Hepatocellular carcinoma (HCC) is a highly heterogeneous disease, which makes prognostic prediction challenging.We aimed to investigate association of TNFRSF4 expression with the immune infiltration and gene mutation in HCC.

METHODS:

In this study, the expression profiles and corresponding clinical data of HCC patients were downloaded from the Cancer Genome Atlas (TCGA) database.

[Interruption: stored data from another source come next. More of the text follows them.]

-- ==== Sys2Proof/Machine/RegionOps.lean ====
section
/-! DEFINITION. The warden's region operations and what waits for their invalidation (R8-R10, R70-R74, R193, R213), and the opening of registrations (R84). -/
namespace Sys2Proof.Machine

/-- PBNs granted for n blocks (R70): which of the free ones, in which order, is not specified (free values, log entry 4). None when too few are free. -/
def State.grantPbns : Nat → List Nat → List Nat → State → State × List Nat
  | 0, _, got, s => (s, got)
  | n + 1, used, got, s =>
    let user := s.get FTL.USER_BLKS 48
    if user ≤ used.length then (s, got)
    else
      let p := nthFree used (Config.freeNat s.free % (user - used.length))
      State.grantPbns n (ascending (p :: used)) (got ++ [p]) s.useFree

/-- The PBNs that regions hold. -/
def State.heldPbns (s : State) : List Nat := ascending (s.xlt.bmap.map fun e => e.2.pbn)

/-- Write the BMEs of new blocks from block index `from'` on (R70, R72): ALLOC and ZERO set. -/
def State.putBmes (s : State) (region from' : Nat) (pbns : List Nat) : State :=
  (pbns.foldl (fun (a : State × Nat) p =>
    ({ a.1 with xlt.bmap := tset a.1.xlt.bmap (bmeKey region a.2) (Bme.seal { alloc := true, zero := true, pbn := p, chk := 0 }) }, a.2 + 1)) (s, from')).1

/-- Charge blocks to the tenant's T2 quota, or why not (R193). -/
def State.t2Charge (s : State) (t n : Nat) : State × Option Status :=
  let q := s.quota t
  if !q.checkOk then (s, some .internal)
  else if q.t2Quota < q.t2Used + n then (s, some .quotaExceeded)
  else (s.putQuota t (Quota.seal { q with t2Used := q.t2Used + n }), none)

/-- LEVELS of a region of a size: one leaf page covers 512 blocks (R69). -/
def levelsFor (size : Nat) : Nat := if size ≤ 512 then 0 else 1

/-- The fields of DESC0 and DESC1 that the warden uses. DESC0 words have RO in bit 30, PCLASS in 29:28, CLAIM_GRP in 27:24, SHARE in 23; DESC1 ELEM_FMT in 31:28, GRADE_FMT in 27:26, SUBST in 25:24, PATH_MASK in 23:20 (Table 3-1). -/
def Region.desc0 (r : Region) (w : BitVec 32) : Region :=
  { r with ro := w.getLsbD 30, pclass := (w.extractLsb' 28 2).toNat, share := w.getLsbD 23 }
def Region.desc1 (r : Region) (w : BitVec 32) : Region :=
  { r with elemFmt := (w.extractLsb' 28 4).toNat, gradeFmt := (w.extractLsb' 26 2).toNat, subst := (w.extractLsb' 24 2).toNat, pathMask := w.extractLsb' 20 4 }
def Region.wbits (r : Region) (w : BitVec 4) : Region :=
  { r with remoteOk := w.getLsbD 3, queueW := w.getLsbD 2, hostW := w.getLsbD 1, remoteW := w.getLsbD 0 }

/-- Whether a descriptor asked for is one the warden accepts (R7, Table 3-1, R213): no reserved encoding, and no bittern path without a bittern. -/
def Region.askOk (r : Region) : Bool :=
  r.live && 1 ≤ r.size && !(r.pathMask.getLsbD 2 && (r.subst == 0 || r.elemFmt == 0))

/-- Whether a DELETE of a region waits for its invalidation: its BMEs, blocks and quota use still stand, and the slot is not free yet (R70, R74). -/
def State.regionLeaving (s : State) (id : Nat) : Bool :=
  (s.xlt.invalBusy.toList ++ s.xlt.invalQueue ++ s.xlt.invalRetry).any fun i => match i.waiter with
    | .delete _ _ r => r == id
    | .none | .command .. | .create .. | .toM .. | .toV .. | .extent _ | .window _ => false

/-- The region ID of a CREATE: the one asked for, or one that the warden chooses among the free ones (a free value). -/
def State.createId (s : State) (id : Nat) : State × Nat :=
  if id = 0xFF_FFFF then
    let used := ascending ((s.xlt.regions.filter fun e => e.2.valid || s.regionLeaving e.1).map Prod.fst)
    (s.useFree, nthFree used (Config.freeNat s.free % (0xFF_FFFF - used.length)))
  else (s, id)

/-- A flush doorbell or a substitution counter that no valid region uses, below 2^24 (R144, R230): which one the warden gives is free. -/
def State.unusedIndex (s : State) (of : Region → Nat) (n : Nat) : Nat :=
  let used := ascending ((s.xlt.regions.filter fun e => e.2.valid).map fun e => of e.2)
  nthFree used (Config.freeNat n % (2 ^ 24 - used.length))

/-- REGION_CREATE (R68, R70, R193): the descriptor, or the status that refuses it. -/
def State.regionCreate (s : State) (tenant : Nat) (id : Nat) (size d0 d1 : BitVec 32) (deadline : BitVec 20) (w : BitVec 4) : State × CmdResult :=
  let (s, id) := s.createId id
  let old := s.regionAt id
  let ask := (((({ noRegion with
    valid := true, size := size.toNat, deadline := deadline.toNat, tenant := tenant, grp := (d0.extractLsb' 24 4).toNat, levels := levelsFor size.toNat,
    gen := (old.gen + 1) % 65536, root := s.sysPage (Config.freeNat s.free) * 4096, flushDb := s.unusedIndex (fun r => r.flushDb) (s.free + 1),
    substCtr := s.unusedIndex (fun r => r.substCtr) (s.free + 2) } : Region).desc0 d0).desc1 d1).wbits w)
  if !ask.askOk then (s, failResult .lengthError)
  else if old.valid || s.regionLeaving id then (s, failResult .aborted)
  else match s.t2Charge tenant ask.size with
  | (s, some st) => (s, failResult st)
  | (s', none) =>
    match { s' with free := s.free + 3 }.grantPbns ask.size s'.heldPbns [] with
    | (s', pbns) =>
      if pbns.length < ask.size then (s, failResult .quotaExceeded)
      else
        let s' := s'.putBmes id 0 pbns
        ({ s' with xlt.regions := tset s'.xlt.regions id ask.seal }, { okResult with result0 := id * 65536 + ask.gen })

/-- REGION_GROW (R72, R193): the new entries first, then SIZE_BLKS. -/
def State.regionGrow (s : State) (tenant id size : Nat) : State × Option Status :=
  let d := s.regionAt id
  if size < d.size then (s, some .aborted)
  else match s.t2Charge tenant (size - d.size) with
  | (s, some st) => (s, some st)
  | (s', none) =>
    match s'.grantPbns (size - d.size) s'.heldPbns [] with
    | (s', pbns) =>
      if pbns.length < size - d.size then (s, some .quotaExceeded)
      else
        let s' := s'.putBmes id d.size pbns
        ({ s' with xlt.regions := tset s'.xlt.regions id (Region.seal { d with size := size, levels := levelsFor size }) }, none)

/-- Whether a window, extent or open or closing registration names a region (R73). -/
def State.regionNamed (s : State) (id : Nat) : Bool :=
  (s.xlt.windows.any fun e => e.2.valid && e.2.state.toNat != 0 && !e.2.foreign && e.2.region.toNat == id) ||
  (s.xlt.extents.any fun e => e.2.state != .free && e.2.region == id) ||
  (s.xlt.registrations.any fun e => e.2.state != .free && e.2.region == id)

/-- The pool blocks of a region. -/
def State.regionPbns (s : State) (id : Nat) : List Nat := (s.xlt.bmap.filter fun e => e.1 / 2 ^ 32 = id).map fun e => e.2.pbn

/-- A block of a deleted region goes: its brine is discarded (R73), its frame and its pan lines are free, its copy in T2 is unwritten (log entry 15). -/
def State.discardBlock (s : State) (p : Nat) : State :=
  let s := ((s.panForget p).freeBlock p).frameWaitDrop fun w => w.pbn == p
  { s with flm := { s.flm with t2 := s.flm.t2.filter fun e => e.1 / 1024 != p, t2Stamp := s.flm.t2Stamp.filter fun e => e.1 / 16 != p },
           tier.bittern := s.tier.bittern.filter fun e => e.1 / 16 != p }

/-- The end of REGION_DELETE: the region's blocks go and its quota use is given back (R73, R193). -/
def State.regionPurge (s : State) (id : Nat) : State :=
  let d := s.regionAt id
  let pbns := s.regionPbns id
  let s := pbns.foldl State.discardBlock s
  let s : State := { s with xlt.bmap := s.xlt.bmap.filter fun e => e.1 / 2 ^ 32 != id }
  let q := s.quota d.tenant
  s.putQuota d.tenant (Quota.seal { q with t2Used := q.t2Used - d.size })

/-- A region has become class V: its brine counts no longer (R10). -/
def State.brineVolatile (s : State) (id : Nat) : State :=
  { s with tier.blocks := tmap s.tier.blocks fun _ b => if b.region = id then { b with units := tmap b.units fun _ x => if x.dirty then { x with cls := 2 } else x } else b }

/-- The invalidation of an extent that is released is complete: the release is reported to the host, and the Fabric Manager's request for it answered (R79); with the last extent of a Release DC that command is complete (R130). -/
def State.extentGone (s : State) (e : Nat) : State :=
  match tget s.xlt.extents e with
  | none => s
  | some d =>
    let p := d.port
    let l := d.ld
    let s := s.emit (.device "DC_RELEASED" [p, l, e, d.dpaBase, d.length])
    let s := if (s.ld p l).fmRelease.contains e then
        (s.putLd p l { s.ld p l with fmRelease := (s.ld p l).fmRelease.filter fun x => x != e }).emit (.fm "INITIATE_DYNAMIC_CAPACITY_RELEASE" .success [e])
      else s
    match (s.ld p l).release with
    | some es =>
      if !es.contains e then s else
      let rest := es.filter fun x => x != e
      let s := s.putLd p l { s.ld p l with release := if rest.isEmpty then none else some rest }
      if rest.isEmpty then s.emit (.mailbox p l 0x4803 .success []) else s
    | none => s

/-- What a finished invalidation lets a region operation do (R73, R9, R10). -/
def State.regionAfter (s : State) : InvalFor → State
  | .delete q c r => (s.regionPurge r).cmdResult q c okResult
  | .toV q c r => (s.brineVolatile r).cmdResult q c okResult
  | .toM q c r =>
    match s.barrierIssue (.classChange q c) [r] (fun _ => true) (fun _ => true) with
    | (s, id) => s.modCmd q c fun x => { x with barrier := some id }
  | .extent e => s.extentGone e
  | .none | .command .. | .create .. | .window _ => s

/-- REGION_SET (R8-R10, R213): MASK chooses the words taken. The class before and after, or the status that refuses it. -/
def State.regionSet (s : State) (id : Nat) (d0 d1 : BitVec 32) (deadline : BitVec 20) (w mask : BitVec 4) : State × Except Status (Nat × Nat) :=
  let d := s.regionAt id
  let n := if mask.getLsbD 0 then d.desc0 d0 else d
  let n := if mask.getLsbD 1 then n.desc1 d1 else n
  let n := if mask.getLsbD 2 then { n with deadline := deadline.toNat } else n
  let n := if mask.getLsbD 3 then n.wbits w else n
  if !n.askOk then (s, .error .lengthError)
  else ({ s with xlt.regions := tset s.xlt.regions id n.seal }, .ok (d.pclass, n.pclass))

/-- REG_OPEN (R82-R84, Table 3-4): a slot that has been FREE for 60 s, which one a free value; the key, or the status that refuses it. With no slot FREE for 60 s the spec gives no status: ABORTED (DESIGN CHOICE, log entry 96). -/
def State.regOpen (s : State) (tenant : Nat) (d : Region) (id base len : Nat) (w r nodeAny : Bool) (node : Nat) : State × CmdResult :=
  if base % 4096 ≠ 0 || len % 4096 ≠ 0 || len < 4096 then (s, failResult .lengthError)
  else if !d.remoteOk || (w && (!d.remoteW || d.ro)) then (s, failResult .accessViolation)
  else
    let busy (x : Registration) : Bool := x.state != .free || (match x.freedAt with | some t => s.timeNs < t + 60 * 10 ^ 9 | none => false)
    let used := ascending ((s.xlt.registrations.filter fun e => busy e.2).map Prod.fst)
    if 2 ^ 22 ≤ used.length then (s, failResult .aborted)
    else
      let i := nthFree used (Config.freeNat s.free % (2 ^ 22 - used.length))
      let gen := ((s.registrationAt i).gen + 1) % 1024
      let x : Registration := {
        state := .opened, gen := gen, w := w, r := r, nodeAny := nodeAny, tenant := tenant, region := id, regionGen := d.gen, node := node,
        baseOff := base, length := len, revokeStamp := 0, inflight := 0, refused := 0, check := 0, freedAt := none }
      (s.useFree.putRegistration i x.seal, { okResult with result0 := i * 1024 + gen })

end Sys2Proof.Machine
end

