/-- R298, R299: self-refresh exit with restored training finishes, and held requests are served. -/
def execSelfRefreshExitDone (ch : Chan) (verify : Bool) (s : State) : Res := .next (s.selfRefreshExit ch.val verify).movSettle

end Sys2Proof.Machine
end

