/-- R312, R317: after CKPT_JOURNAL_MIB of journal, in 16 KiB pages, a checkpoint starts. -/
def execCheckpointStart (s : State) : Res :=
  if s.flm.ckpt.isNone && s.flashTakes && s.ftlGet FTL.CKPT_JOURNAL_MIB * 64 ≤ s.flm.winPages then .next s.ckptStart else .next s

/-- R334: a LUN is lost. -/
def execLunLost (glun : BitVec 12) (s : State) : Res := .next (s.lunLost glun.toNat)

/-- The result of an operation of a LUN: eight failures in a row lose it (R334). -/
def State.lunOp (s : State) (g : Nat) (pass : Bool) : State :=
  let s : State := { s with flm := { s.flm with suspends := tdel s.flm.suspends g, luns := tmod s.flm.luns g fun l => { l with fails := if pass then 0 else l.fails + 1 } } }
  match tget s.flm.luns g with
  | some l => if 8 ≤ l.fails then s.lunLost g else s
  | none => s

/-- R334: an operation times out. -/
def execOpTimeout (glun : BitVec 12) (s : State) : Res :=
  let g := glun.toNat
  if (tget s.flm.luns g).isSome then .next ((s.inc FLC.OP_TIMEOUT_CNT 1 (g / 64)).lunOp g false) else .next s

/-! ## Programs (Table 10-6, R319, R320, R333) -/

/-- Rows of a stripe whose sixteen pages are programmed and whose parity page is not. -/
def Stripe.ready (x : Stripe) (pages : Nat) : Option Nat :=
  (List.range pages).find? fun r => !x.parityRows.contains r && (List.range x.blocks.length).all fun k => x.prog.contains (r * 16 + k)

/-- Rows whose parity fits one block: SLC mode holds a part of the native pages (R324). -/
def State.slcPages (s : State) : Nat := match s.flm.geom with | some g => max 1 (g.pages / (if g.qlc then 4 else 3)) | none => 1

/-- Whether the present parity block of a stripe has room for a row (R324). -/
def State.parityRoom (s : State) (x : Stripe) : Bool := x.parityRows.length < (x.parities.length + 1) * s.slcPages

/-- Parity goes on in another block: of its own channel where that has one, else of another beside the sixteen (R324). -/
def State.parityNext (s : State) (i : Nat) (x : Stripe) (full : List Nat) : State :=
  match ((blkChan x.parity :: List.range 48).filter fun c => !(x.blocks.any fun k => blkChan k == c)).findSome? s.pickChan with
  | some k => (s.putBlk k { s.blk k with state := .parity, stripe := some i }).putStripe i { x with parity := k, parities := full }
  | none => s

/-- After a page or a parity page: parity of a full row is programmed, in another block where the present one is full; a stripe with every row done is CLOSED (R324). -/
def State.stripeStep (s : State) (i : Nat) : State :=
  match s.stripe i with
  | none => s
  | some x =>
    if x.state ≠ .opened then s
    else if x.parityRows.length = s.pages then s.closeStripe i x
    else if (x.ready s.pages).isNone then s
    else
      let s := if s.parityRoom x then s else s.parityNext i x x.parityBlks
      match s.stripe i with
      | some x => if s.parityRoom x then s.emit (.device "FLASH_PROGRAM_PARITY" [x.parity / 65536, x.parity % 65536]) else s
      | none => s

/-- A data page of a stripe has programmed or failed. -/
def State.pageDone (s : State) (i : Nat) (x : Stripe) (k : Nat) (pass : Bool) : State :=
  let waits := s.flm.staged.filter fun u => s.fuaBlk u.fua == k && !u.programmed
  match waits with
  | [] => s
  | u :: r =>
    let page := r.foldl (fun m v => min m (s.fuaPage v.fua)) (s.fuaPage u.fua)
    let hit (v : FtlUnit) : Bool := s.fuaBlk v.fua == k && !v.programmed && s.fuaPage v.fua == page
    let place := x.blocks.findIdx (· == k)
    let upto := page * 256 + place * 16 + 16
    let x := { x with prog := x.prog ++ [page * 16 + place], next := if page * 256 + place * 16 < x.next then max x.next upto else x.next }
    if pass then
      let s : State := { s with flm.staged := s.flm.staged.map fun v => if hit v then { v with programmed := true } else v }
      (s.putStripe i x).stripeStep i
    else
      -- the units of the failed page are programmed again elsewhere, and the block is retired (R333)
      let again := s.flm.staged.filter hit
      let s : State := { (s.putStripe i x) with flm.staged := s.flm.staged.filter fun v => !hit v }
      let s := again.foldl State.assignUnit s
      (s.retire k).stripeStep i

/-- A parity page has programmed or failed. A block that fails is retired, and its rows are in the block that follows it. -/
def State.parityDone (s : State) (i : Nat) (x : Stripe) (pass : Bool) : State :=
  match x.ready s.pages with
  | none => s
  | some row =>
    if !s.parityRoom x then s
    else if pass then
      let x := { x with parityRows := x.parityRows ++ [row] }
      ((s.putStripe i x).recordRow x row).stripeStep i
    else ((s.retire x.parity).parityNext i x x.parities).stripeStep i

/-- R319, R333: the page of a block in program is done; program failures are counted. -/
def execFlashProgramDone (glun : BitVec 12) (block : BitVec 16) (pass : Bool) (s : State) : Res :=
  let k := blkKey glun.toNat block.toNat
  let s := if pass then s else (s.health fun h => { h with progFails := h.progFails + 1 }).inc FLC.PROG_FAIL_CNT 1 (blkChan k)
  let s := match (s.blk k).stripe with
    | none => if pass then s else (s.retire k).reserveCount
    | some i => match s.stripe i with
      | none => s
      | some x => if x.parity = k then s.parityDone i x pass else s.pageDone i x k pass
  .next (s.lunOp glun.toNat pass).placeWaiting

/-- R320: a row not completed in 200 µs is completed with PAD pages: the pages that no unit waits for count as programmed, and the next unit starts a new row. -/
def execStripeRowTimeout (stripe : Nat) (s : State) : Res :=
  match s.stripe stripe with
  | none => .next s
  | some x =>
    if x.state ≠ .opened || x.next = 0 then .next s
    else
      let row := (x.next - 1) / 256
      let busy (k : Nat) : Bool := s.flm.staged.any fun u => !u.programmed && s.fuaBlk u.fua == k && s.fuaPage u.fua == row
      let pads := (List.range x.blocks.length).filter fun j => !x.prog.contains (row * 16 + j) && !busy ((x.blocks[j]?).getD 0)
      .next ((s.putStripe stripe { x with prog := x.prog ++ pads.map (row * 16 + ·), next := (row + 1) * 256 }).stripeStep stripe)

/-! ## Raking (R321-R323) -/

/-- Blocks of a LUN that can be raked: closed ones. -/
def State.rakeable (s : State) (g : Nat) : List Nat := (s.flm.blks.filter fun e => blkGlun e.1 == g && e.2.state == .closed).map Prod.fst

/-- The source that RAKE_POLICY chooses on a LUN (R321). How policy 1 weighs age is not stated: its choice, and that among equals, is free (log entry 22). -/
def State.rakeSource (s : State) (g : Nat) : State × Option Nat :=
  let cs := s.rakeable g
  let any (l : List Nat) : State × Option Nat := (s.useFree, l[Config.freeNat s.free % max 1 l.length]?)
  match s.ftlGet FTL.RAKE_POLICY with
  | 0 =>
    let least := cs.foldl (fun m k => min m (s.validUnits k).length) (2 ^ 64)
    any (cs.filter fun k => (s.validUnits k).length = least)
  | 1 => any cs
  | 2 =>
    (match s.flm.victims.find? fun k => blkGlun k == g with
     | some k => ({ s with flm.victims := s.flm.victims.erase k }, if cs.contains k then some k else none)
     | none => (s, none))
  | _ => (s, none)

/-- R321, R328: a LUN below RAKE_LO begins raking; with RAKE_EN 0 only below RAKE_URGENT; while verify goes first it waits. -/
def execRakeStart (glun : BitVec 12) (s : State) : Res :=
  let g := glun.toNat
  let n := s.freeBlks g
  if !s.rakesOn || s.verifyFirst || !s.lunUsed g || thas s.flm.rakes g || s.ftlGet FTL.RAKE_LO ≤ n || (!(s.ftlGet FTL.RAKE_EN == 1) && s.ftlGet FTL.RAKE_URGENT ≤ n) then .next s
  else match s.rakeSource g with
  | (s, some k) => .next (s.rakeBlock k)
  | (s, none) => .next s
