-- ==== Sys2Proof/Machine/SeqOps.lean ====
section
/-! DEFINITION. The rail table, the enables and the shared fault line of SEQ (18, 20). -/
namespace Sys2Proof.Machine

def seqPage : Page := pg .seq

/-- STATE of SEQ (Table 18-5). -/
def seqOff : Nat := 0
def seqDeviceOn : Nat := 1
def seqPoweringUp : Nat := 2
def seqOn : Nat := 3
def seqShed : Nat := 4
def seqPoweringDown : Nat := 5

/-! ## Rows (Table 18-1) -/

def zeroRow : List Nat := [0, 0, 0, 0, 0, 0, 0, 0]

/-- Nominal voltage of the device rails in mV (Table 20-3). -/
def railNominal : List Nat := [750, 850, 850, 1200, 1100, 1200, 900, 1800]
/-- Maximum current of the device rails in units of 10 mA (Table 20-3). -/
def railMaxCur : List Nat := [33800, 3600, 6200, 2500, 4900, 2800, 200, 10]

/-- Fixed row 32 + k (R599). -/
def fixedRow (k : Nat) : List Nat :=
  let v := railNominal.getD k 0
  let i := railMaxCur.getD k 0
  let lo (m : Nat) : Nat := (v * (100 - m) + 99) / 100
  let hi (m : Nat) : Nat := v * (100 + m) / 100
  [2 ^ 31 + (if k < 7 then 2 ^ 30 else 0) + 2 ^ 28 + 2 ^ 27 + 4 * 256 + 1, 0, lo 6 * 65536 + hi 6, lo 3 * 65536 + hi 3,
   (i * 5 / 4) * 65536 + i, 5, 0, 0]

/-- A row of the table in force. -/
def State.row (s : State) (n : Nat) : List Nat :=
  if 32 ≤ n && n < 40 then fixedRow (n - 32) else (tget s.seq.rows n).getD zeroRow

def rowValid (r : List Nat) : Bool := bit (r.getD 0 0) 31
def rowKeep (r : List Nat) : Bool := bit (r.getD 0 0) 30
def rowShared (r : List Nat) : Bool := bit (r.getD 0 0) 29
def rowVEn (r : List Nat) : Bool := bit (r.getD 0 0) 28
def rowIEn (r : List Nat) : Bool := bit (r.getD 0 0) 27
def rowVsns (r : List Nat) : Nat := bits (r.getD 0 0) 21 6
def rowIsns (r : List Nat) : Nat := bits (r.getD 0 0) 15 6
def rowRamp (r : List Nat) : Nat := bits (r.getD 0 0) 8 7
def rowSettle (r : List Nat) : Nat := bits (r.getD 0 0) 0 8
def rowDep (r : List Nat) : Nat := r.getD 1 0
def rowFaultLo (r : List Nat) : Int := bits (r.getD 2 0) 16 16
def rowFaultHi (r : List Nat) : Int := bits (r.getD 2 0) 0 16
def rowWarnLo (r : List Nat) : Int := bits (r.getD 3 0) 16 16
def rowWarnHi (r : List Nat) : Int := bits (r.getD 3 0) 0 16
def rowOcFault (r : List Nat) : Int := bits (r.getD 4 0) 16 16
def rowOcWarn (r : List Nat) : Int := bits (r.getD 4 0) 0 16

/-- The appliance rails in use. -/
def State.validRails (s : State) : List Nat := (List.range 32).filter fun n => rowValid (s.row n)

/-- The rails of a set and every rail that depends on one of them, directly or through other rails (R559). -/
def State.dependents (s : State) : Nat → List Nat → List Nat
  | 0, l => l
  | k + 1, l => State.dependents s k ((List.range 32).filter fun n => l.contains n || l.any fun m => bit (rowDep (s.row n)) m)

def State.closure (s : State) (l : List Nat) : List Nat := s.dependents 32 l

/-! ## Runs -/

def railIdle : RailRun := { phase := .off, scan := 0, badW := 0, badF := 0, warned := false, high := false }
def State.rail (s : State) (n : Nat) : RailRun := (tget s.seq.rails n).getD railIdle
def State.putRail (s : State) (n : Nat) (r : RailRun) : State :=
  { s with seq.rails := if r = railIdle then tdel s.seq.rails n else tset s.seq.rails n r }
def State.railPhase (s : State) (n : Nat) : RailPhase := (s.rail n).phase

/-- Assert the enable of a row (R563): a shared one pulls its line low. -/
def State.enPin (s : State) (n : Nat) : State :=
  if 32 ≤ n then s.pinOut "DEV_EN" (n - 32) (some true)
  else s.pinOut "RAIL_EN" n (some !(rowShared (s.row n)))
/-- Release it: a shared one is let go. -/
def State.disPin (s : State) (n : Nat) : State :=
  if 32 ≤ n then s.pinOut "DEV_EN" (n - 32) (some false)
  else s.pinOut "RAIL_EN" n (if rowShared (s.row n) then none else some false)

/-- The scan count, the millisecond clock of SEQ. -/
def State.scan (s : State) : Nat := s.get SEQ.SCAN_CNT
/-- Whole scans since a count. -/
def State.scansSince (s : State) (t : Nat) : Nat := (s.scan + 2 ^ 32 - t) % 2 ^ 32

/-- A rail starts: its enable is asserted (R556). -/
def State.railStart (s : State) (n : Nat) : State :=
  let s := (s.putRail n { railIdle with phase := .ramping, scan := s.scan, high := (s.rail n).high }).enPin n
  if n < 32 then s.putBit SEQ.RAIL_ON n true else s

/-- A rail is GOOD. -/
def State.railGood (s : State) (n : Nat) : State :=
  let s := s.putRail n { s.rail n with phase := .good, scan := s.scan, badW := 0, badF := 0 }
  if n < 32 then s.putBit SEQ.RAIL_GOOD n true else s.putBit SEQ.DEV_GOOD (n - 32) true

/-- A rail's enable is released (R559, R566, R568); its discharge begins. -/
def State.railRelease (s : State) (n : Nat) : State :=
  match s.railPhase n with
  | .off | .releasing => s
  | _ =>
    let s := (s.putRail n { s.rail n with phase := .releasing, scan := s.scan, badW := 0, badF := 0, warned := false }).disPin n
    if n < 32 then (s.putBit SEQ.RAIL_ON n false).putBit SEQ.RAIL_GOOD n false else s.putBit SEQ.DEV_GOOD (n - 32) false

def State.railsRelease (s : State) (l : List Nat) : State := l.foldl State.railRelease s

/-- A rail is off (R568). -/
def State.railOff (s : State) (n : Nat) : State := s.putRail n { s.rail n with phase := .off, scan := s.scan }

/-! ## FAULT_N (R564) -/

/-- FAULT_N is driven low for at least 10 ms, then until FAULT_CLR. -/
def State.faultN (s : State) : State :=
  { ((s.put SEQ.FAULT_N_DRV 1).put SEQ.FAULT_N_IN 0).pinOut "FAULT_N" 0 (some false) with seq := { s.seq with faultHold := true, faultClr := false } }

/-- FAULT_N is released; its level is then what the partner and the shelf make of it. -/
def State.faultNOff (s : State) : State :=
  if s.flag SEQ.FAULT_N_DRV then
    { ((s.put SEQ.FAULT_N_DRV 0).put SEQ.FAULT_N_IN 1).pinOut "FAULT_N" 0 none with seq := { s.seq with faultHold := false, faultClr := false } }
  else s

/-! ## Shedding, step-load test -/

/-- Step 5 of Table 11-2 (R566): every appliance rail with KEEP = 0 is released in one cycle; rails not started stay off. -/
def State.shedRails (s : State) : State :=
  let s := s.railsRelease ((List.range 32).filter fun n => !rowKeep (s.row n))
  { (s.put SEQ.STATE seqShed) with seq.up := false }

/-- A step-load test ends without a result (R573). -/
def State.stepAbort (s : State) : State :=
  if s.flag SEQ.STEP_ACTIVE then ((s.put SEQ.STEP_ACTIVE 0).pinOut "STEP_EN" 0 (some false)).pinOut "CHG_INH" 0 (some false) else s

/-- R572: what a step-load test needs. -/
def State.stepReady (s : State) : Bool :=
  s.get HRV.STATE == 0 && s.seq.pfHigh && s.get SEQ.BANK_FULL_MV ≤ s.get HRV.BANK_V_MV && !s.flag SEQ.STEP_ACTIVE

/-- A step-load test starts: the charger is held off, then the load is switched on (R572). -/
def State.stepStart (s : State) : State :=
  if s.stepReady then ((s.put SEQ.STEP_ACTIVE 1).pinOut "CHG_INH" 0 (some true)).pinOut "STEP_EN" 0 (some true) else s

end Sys2Proof.Machine
end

Kaplan-Meier and Cox regression were used to evaluate the clinical value of TNFRSF4. ESTIMATE and CIBERSORT algorithms were applied to investigate the infiltration ratio of 22 immune cells. The WGCNA and LASSO COX algorithms were performed, establishing a prognostic risk model that was then validated by HCC samples from GEO. Finally, the effects on gene mutation occurring in HCC patients of TNFRSF4 expression and risk score were appraised.

RESULTS:

In HCC tissues, it was found the TNFRSF4 expression profile was significantly different with age, gender, tumor grade, disease stage, prominently affecting the survival outcome and prognosis of patients. Univariate and multivariate COX regression analysis suggested that TNFRSF4 was an independent prognostic marker. Samples of high/low expression of TNFRSF4 were screened for differential genes, and then the WGCNA and LASSO COX constructed a 13-gene signature, excellently dividing samples into hign/low risk groups. Compared with the low-risk group, the overall survival (OS) of high-risk group was markedly lower, with $P<$ 0.0001. By ROC curve analysis, the predictive ability of the 13-gene signature was further confirmed. Both the high/low TNFRSF4 expression and the high/low risk score were demonstrated to exert effects on the frequency of gene mutation in HCC.

CONCLUSIONS:

As an independent prognostic marker of HCC, TNFRSF4 was found simultaneously to affect the immune infiltration of cells and the frequency of gene mutations.

Keywords

TNFRSF4 hepatocellular carcinoma prognosis immune infiltration mutation

Abbreviations

AUC, area under curve;

GEO, gene expression omnibus;

GM, gene mutation;

HCC, hepatocellular carcinoma;

IRGs, immune-related genes;

KM, Kaplan-Meier;

LASSO COX, least absolute shrinkage and selection operator;

ROC, receiver operating characteristic;

RS, risk score;

TCGA, cancer genome atlas;

WGCNA, weighted gene co-expression network analy- sis.

1. Introduction

HCC is the most common type of liver cancer globally, is expected to significantly increase over the next 10 years [1, 2].

Although there are many ways to treat HCC, less than 9% of HCC patients can survive over five years [3]. The high recurrence and metastasis lead to the poor overall survival [4]. Therefore, the determination of reliable prognostic markers is crucial to improve the prognosis of HCC patients.

The tumor immune microenvironment is the environment where tumor cells interact with the immune system. In addition, the mutual interactions between tumor cells and the surrounding tumor microenvironment will eventually promote tumor development and metastasis [5]. Immunotherapy is the most significant way to treat cancer [6], wherein PD-1/PD-L1 pathway is regared as the best target for immunotherapy. Although many studies have reported the impact of PD-1 pathway on prognosis, fewer patients benefit from PD-1/PD-L1 immunotherapy [7, 8]. Thus, the immune microenvironment urgently awaits to be better understood to improve prognosis prediction.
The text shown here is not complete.